06/18/2009 08h57

Improvement in logistics is bet of rural sector

DCI

On the eve of planning the next harvest and in the logistics peak of the current, representatives of both the agribusiness and the logistics sector believe that Brazil has gained some extra time to improve its transport capacity. With eyes aiming at it, the Federal Government wants to increase to 1% the Gross Domestic Product (GDP), the equivalent to R$ 29 billion (US$ 14.5 billion), the resources intended for logistics and infrastructure projects in 2009. The amount represents twice the financial volume available to the sector last year. The statement was made by Marcelo Perrupato, Secretary for Transportation National Policy (PLNT, in Portuguese), of the Ministry of Transport.

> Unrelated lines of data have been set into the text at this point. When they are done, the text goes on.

-- ==== Sys2Proof/Machine/Jobs.lean ====
section
/-! DEFINITION. The Timetable's jobs (R358 to R364, R376 to R383): entering, ending and abandoning them, servers, and the job instructions. -/

namespace Sys2Proof.Machine

/-! ### Clearance orders as jobs meet them (R410, R418) -/

/-- The order slot of a source partition (R408): `CLRCLU`, `CLRRES`, `CLRDL`, `CLRCTL` and `CLRWB` at +0, +8, +0x10, +0x18, +0x20. -/
def clrAddr (p : Nat) : Nat := 0x200007000000 + 64 * p

/-- The order of a partition is active: STATE is 1. -/
def Die.clrActive (d : Die) (p : Nat) : Bool := bits (d.reg (clrAddr p + 0x18)) 11 8 == 1

/-- The partitions whose active order names the cluster of a core. -/
def Die.clrNaming (d : Die) (core : Nat) : List Nat :=
  ((List.range 12).map (· + 1)).filter fun p => d.clrActive p && (d.reg (clrAddr p)).testBit (core / 4)

/-- No job is placed on the core: an active order names its cluster (R410), or the cluster has retired (R419). -/
def Die.closed (d : Die) (core : Nat) : Bool := d.clrNaming core != [] || d.retired.contains (core / 4)

/-- EXITCAP of an order, in ns. -/
def Die.exitCap (d : Die) (p : Nat) : Nat :=
  let x := bits (d.reg (clrAddr p + 0x18)) 33 28
  1000 * (if x = 0 then 5 else x)

/-- The cap that active orders put on an exit budget on a core (R410). -/
def Die.capBudget (d : Die) (core budget : Nat) : Nat := (d.clrNaming core).foldl (fun b p => Nat.min b (d.exitCap p)) budget

/-- Write a report record (R418, Table 21.7). -/
def Die.reportRecord (d : Die) (kind out handle est dplus t0 t1 seq k : Nat) : Die :=
  let log := d.reg 0x200007001000
  if log % 2 = 0 then d
  else
    let wp := d.reg 0x200007001008
    let at_ := bits log 47 12 * 4096 + 32 * (wp % 2 ^ (8 + bits log 11 8))
    let x := t1 % 2 ^ 64 * 2 ^ 192 + t0 % 2 ^ 64 * 2 ^ 128 + dplus % 2 ^ 32 * 2 ^ 96 + Nat.min est (2 ^ 32 - 1) * 2 ^ 64
      + seq % 256 * 2 ^ 56 + k % 16 * 2 ^ 48 + out * 2 ^ 40 + kind * 2 ^ 32 + handle % 2 ^ 32
    let d := match d.physWrite 0 at_ (leBytes 32 x) with
      | .ok d => d
      | .error e => d.errorRecord e 2048 at_
    d.setReg 0x200007001008 ((wp + 1) % 2 ^ 32)

/-- The outcome record of a decided job (R418, R421). -/
def Die.outcomeOf (d : Die) (p h out : Nat) : Die :=
  let o := sget ⟨0, 0, []⟩ d.orders p
  match o.picks.find? fun x => x.job == h && !x.closed with
  | none => d
  | some x =>
    let out := if out = 3 ∧ x.overran ≠ 0 then x.overran else out
    let d := d.reportRecord x.kind out h x.est x.dplus x.at_ d.dtime (bits (d.reg (clrAddr p + 0x18)) 23 16) x.k
    let picks := o.picks.map fun y => if y.job = h then { y with closed := true } else y
    { d with orders := sset ⟨0, 0, []⟩ d.orders p { o with picks := picks } }

/-- The outcome of a job is reported under every order that decided it: 1 DONE, 2 CHECKPOINTED, 3 CLEARED, 6 pre-empted, 7 ABANDONED. -/
def Die.outcome (d : Die) (h out : Nat) : Die := (d.orders.map (·.1)).foldl (fun d p => d.outcomeOf p h out) d

/-! ### The server of a VF (R367) -/

/-- `JSRV`, `JSDL`, `JSBG`, `JCLS` of a VF. -/
def jsrvAddr (v : Nat) : Nat := 0x200004000000 + 32 * v

/-- The server is enabled. -/
def Die.srvEn (d : Die) (v : Nat) : Bool := d.reg (jsrvAddr v) % 2 == 1
def Die.srvHard (d : Die) (v : Nat) : Bool := d.reg (jsrvAddr v) / 2 % 2 == 1
def Die.srvQ (d : Die) (v : Nat) : Nat := bits (d.reg (jsrvAddr v)) 31 16
def Die.srvT (d : Die) (v : Nat) : Nat := bits (d.reg (jsrvAddr v)) 51 32
def Die.srvDl (d : Die) (v : Nat) : Nat := d.reg (jsrvAddr v + 8)
/-- BG, two's complement. -/
def Die.srvBg (d : Die) (v : Nat) : Int := toSigned 64 (d.reg (jsrvAddr v + 16))

/-- Set DL and BG. -/
def Die.setServer (d : Die) (v dl : Nat) (bg : Int) : Die :=
  (d.setReg (jsrvAddr v + 8) (dl % 2 ^ 64)).setReg (jsrvAddr v + 16) (wrapBits 64 bg)

/-- A refresh. -/
def Die.refresh (d : Die) (v : Nat) : Die := d.setServer v (d.dtime + 1000 * d.srvT v) ((1000 * d.srvQ v : Nat) : Int)

/-- DL and BG stepped until BG is above 0; Q is at least 1 while the server is enabled. -/
def Die.replenish (d : Die) (v : Nat) : Die :=
  let q := 1000 * Nat.max 1 (d.srvQ v)
  let n := if 0 < d.srvBg v then 0 else (-(d.srvBg v)).toNat / q + 1
  d.setServer v (d.srvDl v + n * (1000 * d.srvT v)) (d.srvBg v + ((n * q : Nat) : Int))

/-- The budget is exhausted. -/
def Die.exhausted (d : Die) (v : Nat) : Bool := d.srvEn v && decide (d.srvBg v ≤ 0)

/-- The server is suspended: exhausted, HARD, before DL. -/
def Die.suspended (d : Die) (v : Nat) : Bool := d.exhausted v && d.srvHard v && decide (d.dtime < d.srvDl v)

/-- The wake of R367: a job becomes READY while none of the VF is READY, DISPATCHING or RUNNING. -/
def Die.wake (d : Die) (v : Nat) : Die :=
  if !d.srvEn v || (d.jobs.any fun e => e.2.vf == v && e.2.gen != 0 &&
      (e.2.state == .ready || e.2.state == .dispatching || e.2.state == .running)) then d
  else if d.srvDl v ≤ d.dtime ∨ ((d.srvDl v - d.dtime : Nat) : Int) * (d.srvQ v : Int) ≤ d.srvBg v * (d.srvT v : Int) then d.refresh v
  else d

In the project of the Government, four segments of waterways are considered a priority: Teles-Pires-Tapajós, Araguaia-Tocantins, Rio Parnaíba and Tietê-Paraná. The PLNT foresees a reduction of the road modal from 58% to 28% in view of the increase of the participation of the rail modal from 25% to 35% and from the water modal from 16% to 29%, in addition to more investments in pipelines for the transport of ethanol. The purpose is to build 10 thousand km of railroads all over the Country until 2023.

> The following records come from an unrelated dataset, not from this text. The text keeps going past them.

/-- Waiting jobs pinned to a named cluster are abandoned with status CLEARED, each with a record (R410, Table 21.7). -/
def State.clrPinned (s : State) (p : Nat) : State :=
  (s.die.jobs.filter fun e => (e.2.state == .ready || e.2.state == .pending || e.2.state == .saved)
      && e.2.pin && s.die.vfPart e.2.vf == p && s.die.clrNames p e.2.pcore).foldl
    (fun s e => (s.modDie fun d => d.reportRecord 3 3 (handleOf e) 0 0 d.dtime d.dtime (d.clrSeq p) 0).abandon (handleOf e) 4 4) s

/-- CLEARANCE_GO: the order is accepted or rejected (R409, R410). -/
def State.clearanceGo (s : State) (p : Nat) : State :=
  if s.die.clrActive p ∨ p = 0 ∨ 12 < p then s
  else match s.die.clrReject p with
    | some why => s.modDie fun d => d.setClr p 3 why (d.clrSeq p)
    | none =>
      let s := s.modDie fun d => { d with orders := sset ⟨0, 0, []⟩ d.orders p ⟨d.dtime, 1, []⟩ }
      let s := s.modDie fun d => (d.setClr p 1 0 ((d.clrSeq p + 1) % 256)).setReg (clrAddr p + 0x20) (d.clrB p * 2 ^ 32 + d.clrW p)
      let s := s.modDie fun d => d.reportRecord 4 0 0 (d.clrW p) (d.clrB p) d.dtime 0 (d.clrSeq p) 0
      ((s.clrWithdraw p).clrCapBudgets p).clrPinned p

def execClearanceGo (part : Nat) (s : State) : Out := ok (s.clearanceGo part)

/-- A write of an order slot (R408): ignored while STATE is 1. -/
def State.clrWrite (s : State) (pa v : Nat) : State :=
  let a := pa / 8 * 8
  let p := (a - 0x200007000000) / 64
  if p = 0 ∨ 12 < p ∨ s.die.clrActive p then s
  else match a % 64 with
    | 0x00 => s.modDie fun d => d.setReg a (v % 2 ^ 64)
    | 0x08 => s.modDie fun d => d.setReg a (v % 2 ^ 60)
    | 0x10 => s.modDie fun d => d.setReg a (v % 2 ^ 64)
    | 0x18 =>
      let s := s.modDie fun d => d.setReg a (putBits (d.reg a) 63 24 (bits v 63 24))
      if v % 2 = 1 then s.clearanceGo p else s
    | _ => s

/-! ### The decision (R412 to R414) -/

/-- E (R412); none is infinity. -/
def State.estimate (s : State) (j : Job) (m : Manifest) (gv : Nat) : Option Nat :=
  let x := s.die.reg (0x200009100000 + 0x800 * j.vf + 8 * j.cls)
  if bits x 63 48 = 0 then none
  else
    let left := s.die.dtime - m.loopT
    let str := if m.stripn = 0 then 0 else ((left + m.strip) / (m.strip + 1)) * ((m.stripn + gv - 1) / gv)
    some (Nat.max (bits x 47 0 - m.run) str)

/-- What the decisions of an order have used so far: Sum_c by cluster. -/
abbrev Sums := List (Nat × Nat)

/-- The clusters that hold a context of a job. -/
def State.clustersOf (s : State) (h : Nat) : List Nat := ((s.strandsOf h).map (· / 32)).eraseDups

/-- Decide one job (R413, R414). -/
def State.decide1 (s : State) (p : Nat) (e : Nat × Job) (sums : Sums) : State × Sums :=
  let h := handleOf e
  let m := s.manifest h e.2
  let c := match e.2.root with
    | some i => (s.strand i).ctx
    | none => VCtx.absent
  let est := s.estimate e.2 m (Nat.max 1 (c.g * c.vlmax))
  let d := s.die
  let lim : Int := (d.clrH p : Int) - d.dtime - d.clrB p
  let n := (s.strandsOf h).length
  let bw := d.clrSaveBw p
  let run := match est with
    | none => false
    | some x => decide (((x + d.clrMargin p : Nat) : Int) ≤ lim)
  let save := !e.2.pin && !m.latch && !m.host && decide (n + s.setAside p ≤ (d.freeSlots p).length) && e.2.state == .running &&
    (s.clustersOf h).all fun k => decide (((sget 0 sums k + m.dplus + 2000 * bw : Nat) : Int) ≤ lim * bw)
  let kind := if run then 0 else if save then 1 else 2
  let pick : Pick := ⟨h, kind, d.dtime, est.getD (2 ^ 32 - 1), m.dplus, m.k, 0, false⟩
  let s := s.modDie fun d =>
    let o := sget ⟨0, 0, []⟩ d.orders p
    { d with orders := sset ⟨0, 0, []⟩ d.orders p { o with picks := o.picks ++ [pick] } }
  let s := s.modDie fun d => d.reportRecord kind 0 h pick.est m.dplus d.dtime 0 (d.clrSeq p) m.k
  if kind = 0 then (s, sums)
  else if kind = 1 then
    (s.modDie fun d => d.modJob h fun j => { j with preempt := 2 },
      (s.clustersOf h).foldl (fun t k => sset 0 t k (sget 0 t k + m.dplus)) sums)
  else (s.abandon h 4 4, sums)

/-- Set the stage of an order. -/
def State.setStage (s : State) (p n : Nat) : State :=
  s.modDie fun d => { d with orders := sset ⟨0, 0, []⟩ d.orders p { sget ⟨0, 0, []⟩ d.orders p with stage := n } }

/-- The stage of an order. -/
def Die.stage (d : Die) (p : Nat) : Nat := (sget ⟨0, 0, []⟩ d.orders p).stage

/-- CLEARANCE_DECISION: every job with a strand on a named core is decided, in order (R413). -/
def State.clearanceDecide (s : State) (p : Nat) : State :=
  if s.die.stage p ≠ 1 then s
  else
    let l := (s.die.jobs.filter fun e => e.2.live && s.onNamed p (handleOf e)).foldl (fun t e => insertDue e t) []
    ((l.foldl (fun (x : State × Sums) e =>
      match x.1.die.job (handleOf e) with
      | some j => if j.live && x.1.onNamed p (handleOf e) then x.1.decide1 p (e.1, j) x.2 else x
      | none => x) (s, [])).1).setStage p 2

def execClearanceDecision (part : Nat) (s : State) : Out := ok (s.clearanceDecide part)

/-- Mark how a decided job ends when it is discarded late. -/
def Die.setOver (d : Die) (p h n : Nat) : Die :=
  let o := sget ⟨0, 0, []⟩ d.orders p
  let picks := o.picks.map fun x => if x.job = h ∧ !x.closed then { x with overran := n } else x
  { d with orders := sset ⟨0, 0, []⟩ d.orders p { o with picks := picks } }

/-- CLEARANCE_STOP_POINT: at H − B the RUN jobs still on a named core and the checkpoints not complete are discarded (R414). -/
def State.clearanceStop (s : State) (p : Nat) : State :=
  if s.die.stage p ≠ 2 ∨ s.die.dtime < s.die.clrH p - s.die.clrB p then s
  else
    let late (s : State) (x : Pick) : Bool := !x.closed && (match s.die.job x.job with
      | some j => j.live && (if x.kind = 1 then j.preempt == 2 else s.onNamed p x.job)
      | none => false)
    ((sget ⟨0, 0, []⟩ s.die.orders p).picks.foldl (fun s x =>
      if late s x then (s.modDie fun d => d.setOver p x.job (if x.kind = 1 then 5 else if x.kind = 0 then 4 else 0)).abandon x.job 4 4
      else s) s).setStage p 3

def execClearanceStopPoint (part : Nat) (s : State) : Out := ok (s.clearanceStop part)

/-! ### Vacancy (R415) -/

/-- The targets that the source's owners lose (R415). -/
def Die.clrTargets (d : Die) (p : Nat) : List Nat :=
  let cs := (List.range 64).filter (d.clrClusters p).testBit
  (cs.flatMap fun c => [0x100 + c, 0x480 + c] ++ (List.range 4).flatMap fun i => [0x200 + 4 * c + i, 0x300 + 4 * c + i])
    ++ (((List.range 16).filter (d.clrColours p).testBit).flatMap fun c => (List.range 8).map (8 * c + ·))
    ++ d.engineClasses.flatMap fun e => ((List.range e.count).filter (d.clrInstances p e).testBit).map (e.target + ·)

/-- Remove RD and WR of an owner at a target. -/
def Die.dropAccess (d : Die) (t o : Nat) : Die :=
  let a := 0x200006000000 + 128 * t + 8 * (2 * o / 64)
  d.setReg a (putBits (d.reg a) (2 * o % 64 + 1) (2 * o % 64) 0)

/-- The owners of a partition: itself and its VFs. -/
def Die.ownersOf (d : Die) (p : Nat) : List Nat := p :: ((List.range 256).filter fun v => d.vfPart v == p).map (0x100 + ·)

/-- The class and instance of an engine number. -/
def engClass (e : Nat) : Nat := e / 32
def engInst (e : Nat) : Nat := e % 32

/-- The order names the slot that a command holds. -/
def Die.clrHolds (d : Die) (p : Nat) (c : Cmd) : Bool :=
  c.part == p && match d.engineClasses[engClass c.engine]? with
    | some e => (d.clrInstances p e).testBit (engInst c.engine)
    | none => false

The companies of the sector lose investments in character of emergency. A scenario outlined by Hamburg Süd for 2012 shows it would be necessary an additional capacity of 5.4 million square meters for the most critical ports. That is due to the fact that the trade balance of the agribusiness has increased 142%, whereas the retro areas have increased 49%, which has led to a situation of long waits for the mooring of ships, low loading and unloading productivity and partial use of the capacity of the ships. "The wait of those ships is expensive for the client. In 2008, ships waited 20,697 hours in Brazil and there were 240 cancelled stopovers, which is equivalent to 10% of the total", said Julian Roger C. Thomas, managing director of Aliança Navegação e Logística - Hamburg Süd, company that withholds 20% of the market share of the Brazilian market for the world. The officer estimates Brazil lost nearly US$ 300 million in 2008 due to the national logistics deficiency. Only Hamburg Süd had, in 2008, an additional cost of US$ 62 million. Antônio Carlos Rodrigues Branco, director of Ports and Services of Bunge Alimentos, said that the solution for the bottlenecks would be the implementation of 70 projects capable of reducing the Brazilian logistics cost by US$ 20.5 billion a year.